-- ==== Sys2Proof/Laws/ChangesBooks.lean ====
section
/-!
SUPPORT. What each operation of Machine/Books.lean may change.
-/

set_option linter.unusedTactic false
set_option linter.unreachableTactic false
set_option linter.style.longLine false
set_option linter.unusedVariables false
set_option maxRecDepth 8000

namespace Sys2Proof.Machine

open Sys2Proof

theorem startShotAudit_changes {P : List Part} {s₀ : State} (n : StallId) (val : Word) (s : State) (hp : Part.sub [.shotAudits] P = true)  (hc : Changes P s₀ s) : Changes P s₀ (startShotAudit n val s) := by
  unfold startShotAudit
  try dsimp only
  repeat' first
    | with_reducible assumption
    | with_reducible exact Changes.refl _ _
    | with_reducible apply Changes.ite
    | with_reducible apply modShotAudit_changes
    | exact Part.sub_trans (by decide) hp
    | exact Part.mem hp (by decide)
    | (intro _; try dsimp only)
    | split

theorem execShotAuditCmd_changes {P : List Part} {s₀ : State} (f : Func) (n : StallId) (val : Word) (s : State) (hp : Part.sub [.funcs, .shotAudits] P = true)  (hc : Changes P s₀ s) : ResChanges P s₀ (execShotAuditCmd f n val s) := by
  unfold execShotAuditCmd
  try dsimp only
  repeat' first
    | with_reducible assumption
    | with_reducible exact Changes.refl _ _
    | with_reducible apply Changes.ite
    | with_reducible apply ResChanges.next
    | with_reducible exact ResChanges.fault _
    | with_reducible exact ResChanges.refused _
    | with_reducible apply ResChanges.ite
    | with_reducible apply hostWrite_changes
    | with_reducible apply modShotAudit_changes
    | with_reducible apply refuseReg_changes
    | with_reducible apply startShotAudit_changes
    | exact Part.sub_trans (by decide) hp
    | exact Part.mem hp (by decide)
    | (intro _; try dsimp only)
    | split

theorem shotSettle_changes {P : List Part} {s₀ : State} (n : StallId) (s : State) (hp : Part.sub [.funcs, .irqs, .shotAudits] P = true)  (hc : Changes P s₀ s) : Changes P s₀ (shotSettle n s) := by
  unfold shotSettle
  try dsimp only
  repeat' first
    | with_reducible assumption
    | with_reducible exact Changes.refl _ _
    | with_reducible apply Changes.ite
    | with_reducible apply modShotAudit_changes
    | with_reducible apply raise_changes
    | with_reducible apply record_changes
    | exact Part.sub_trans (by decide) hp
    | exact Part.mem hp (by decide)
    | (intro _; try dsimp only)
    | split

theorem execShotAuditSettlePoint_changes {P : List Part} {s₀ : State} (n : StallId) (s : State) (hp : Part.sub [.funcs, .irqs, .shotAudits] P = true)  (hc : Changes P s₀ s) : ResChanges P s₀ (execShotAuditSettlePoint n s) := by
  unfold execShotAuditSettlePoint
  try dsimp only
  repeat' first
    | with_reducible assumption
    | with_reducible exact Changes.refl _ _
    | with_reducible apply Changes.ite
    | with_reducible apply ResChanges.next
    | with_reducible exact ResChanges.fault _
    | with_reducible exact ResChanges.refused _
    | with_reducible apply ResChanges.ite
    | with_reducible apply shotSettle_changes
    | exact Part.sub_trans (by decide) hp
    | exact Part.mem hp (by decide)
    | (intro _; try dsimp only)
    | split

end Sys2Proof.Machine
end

---

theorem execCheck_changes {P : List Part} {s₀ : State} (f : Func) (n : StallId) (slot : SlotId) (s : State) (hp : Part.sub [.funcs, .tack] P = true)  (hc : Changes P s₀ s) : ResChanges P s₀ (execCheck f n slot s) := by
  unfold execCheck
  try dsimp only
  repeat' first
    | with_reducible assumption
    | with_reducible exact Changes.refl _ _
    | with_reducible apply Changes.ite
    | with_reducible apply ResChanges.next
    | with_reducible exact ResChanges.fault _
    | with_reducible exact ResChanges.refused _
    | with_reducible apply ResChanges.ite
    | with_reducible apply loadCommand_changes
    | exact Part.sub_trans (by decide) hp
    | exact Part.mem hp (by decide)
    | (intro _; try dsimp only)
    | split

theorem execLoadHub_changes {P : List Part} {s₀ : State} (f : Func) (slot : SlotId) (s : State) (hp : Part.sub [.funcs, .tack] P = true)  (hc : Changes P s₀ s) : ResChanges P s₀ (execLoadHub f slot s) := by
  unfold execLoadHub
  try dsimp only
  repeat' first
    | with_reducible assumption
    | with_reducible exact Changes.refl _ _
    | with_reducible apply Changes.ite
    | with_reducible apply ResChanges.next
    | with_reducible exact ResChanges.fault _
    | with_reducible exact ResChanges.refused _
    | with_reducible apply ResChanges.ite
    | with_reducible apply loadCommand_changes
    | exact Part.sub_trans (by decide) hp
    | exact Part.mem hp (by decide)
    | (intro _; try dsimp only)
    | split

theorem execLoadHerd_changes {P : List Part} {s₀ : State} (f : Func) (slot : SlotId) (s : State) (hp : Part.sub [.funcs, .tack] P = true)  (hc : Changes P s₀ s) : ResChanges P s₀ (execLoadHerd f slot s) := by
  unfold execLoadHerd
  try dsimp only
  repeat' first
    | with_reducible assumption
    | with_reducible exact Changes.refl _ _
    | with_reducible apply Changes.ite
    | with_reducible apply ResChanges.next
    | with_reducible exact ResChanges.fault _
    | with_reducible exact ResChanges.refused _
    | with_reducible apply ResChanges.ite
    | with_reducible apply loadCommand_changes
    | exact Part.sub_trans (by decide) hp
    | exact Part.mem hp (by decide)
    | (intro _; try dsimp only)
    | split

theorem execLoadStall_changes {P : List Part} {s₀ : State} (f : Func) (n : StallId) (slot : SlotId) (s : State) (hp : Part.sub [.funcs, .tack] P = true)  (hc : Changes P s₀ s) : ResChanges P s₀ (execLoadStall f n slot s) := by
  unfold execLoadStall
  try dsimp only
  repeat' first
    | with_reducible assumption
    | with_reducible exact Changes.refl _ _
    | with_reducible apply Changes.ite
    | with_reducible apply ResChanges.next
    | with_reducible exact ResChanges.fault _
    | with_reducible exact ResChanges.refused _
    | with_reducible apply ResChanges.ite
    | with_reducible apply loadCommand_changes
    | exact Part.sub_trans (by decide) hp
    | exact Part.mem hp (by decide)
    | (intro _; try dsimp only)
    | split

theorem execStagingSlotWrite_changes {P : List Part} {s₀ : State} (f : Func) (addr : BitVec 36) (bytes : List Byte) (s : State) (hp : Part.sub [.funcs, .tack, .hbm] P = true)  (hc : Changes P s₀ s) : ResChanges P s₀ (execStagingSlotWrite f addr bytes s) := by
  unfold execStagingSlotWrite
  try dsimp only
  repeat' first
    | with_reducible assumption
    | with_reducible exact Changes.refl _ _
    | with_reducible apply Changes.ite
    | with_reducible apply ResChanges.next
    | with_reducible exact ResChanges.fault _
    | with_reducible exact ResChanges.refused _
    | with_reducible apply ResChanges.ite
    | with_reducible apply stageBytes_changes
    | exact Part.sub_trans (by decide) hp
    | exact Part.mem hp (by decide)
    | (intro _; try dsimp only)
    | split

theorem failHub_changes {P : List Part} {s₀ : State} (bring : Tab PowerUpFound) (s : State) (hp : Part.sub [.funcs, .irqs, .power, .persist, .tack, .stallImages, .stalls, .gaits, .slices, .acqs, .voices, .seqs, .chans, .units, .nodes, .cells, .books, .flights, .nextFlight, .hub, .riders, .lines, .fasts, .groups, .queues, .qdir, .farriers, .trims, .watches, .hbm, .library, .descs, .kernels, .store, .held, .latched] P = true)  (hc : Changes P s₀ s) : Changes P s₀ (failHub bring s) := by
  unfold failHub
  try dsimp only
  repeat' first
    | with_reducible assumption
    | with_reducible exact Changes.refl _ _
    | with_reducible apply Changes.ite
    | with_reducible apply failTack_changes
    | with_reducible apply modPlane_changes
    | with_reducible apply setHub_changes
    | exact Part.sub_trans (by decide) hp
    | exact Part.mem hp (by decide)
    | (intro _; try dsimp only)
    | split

- Task objective -
Restate word for word the lines in the material above from the one with "-- ==== Sys2Proof/Laws/ChangesBooks.lean" to the one with "with_reducible apply hostWrite_changes"; both of those lines count, and nothing else does.

- Answer space -
-- ==== Sys2Proof/Laws/ChangesBooks.lean ====
section
/-!
SUPPORT. What each operation of Machine/Books.lean may change.
-/

set_option linter.unusedTactic false
set_option linter.unreachableTactic false
set_option linter.style.longLine false
set_option linter.unusedVariables false
set_option maxRecDepth 8000

namespace Sys2Proof.Machine

open Sys2Proof

theorem startShotAudit_changes {P : List Part} {s₀ : State} (n : StallId) (val : Word) (s : State) (hp : Part.sub [.shotAudits] P = true)  (hc : Changes P s₀ s) : Changes P s₀ (startShotAudit n val s) := by
  unfold startShotAudit
  try dsimp only
  repeat' first
    | with_reducible assumption
    | with_reducible exact Changes.refl _ _
    | with_reducible apply Changes.ite
    | with_reducible apply modShotAudit_changes
    | exact Part.sub_trans (by decide) hp
    | exact Part.mem hp (by decide)
    | (intro _; try dsimp only)
    | split

theorem execShotAuditCmd_changes {P : List Part} {s₀ : State} (f : Func) (n : StallId) (val : Word) (s : State) (hp : Part.sub [.funcs, .shotAudits] P = true)  (hc : Changes P s₀ s) : ResChanges P s₀ (execShotAuditCmd f n val s) := by
  unfold execShotAuditCmd
  try dsimp only
  repeat' first
    | with_reducible assumption
    | with_reducible exact Changes.refl _ _
    | with_reducible apply Changes.ite
    | with_reducible apply ResChanges.next
    | with_reducible exact ResChanges.fault _
    | with_reducible exact ResChanges.refused _
    | with_reducible apply ResChanges.ite
    | with_reducible apply hostWrite_changes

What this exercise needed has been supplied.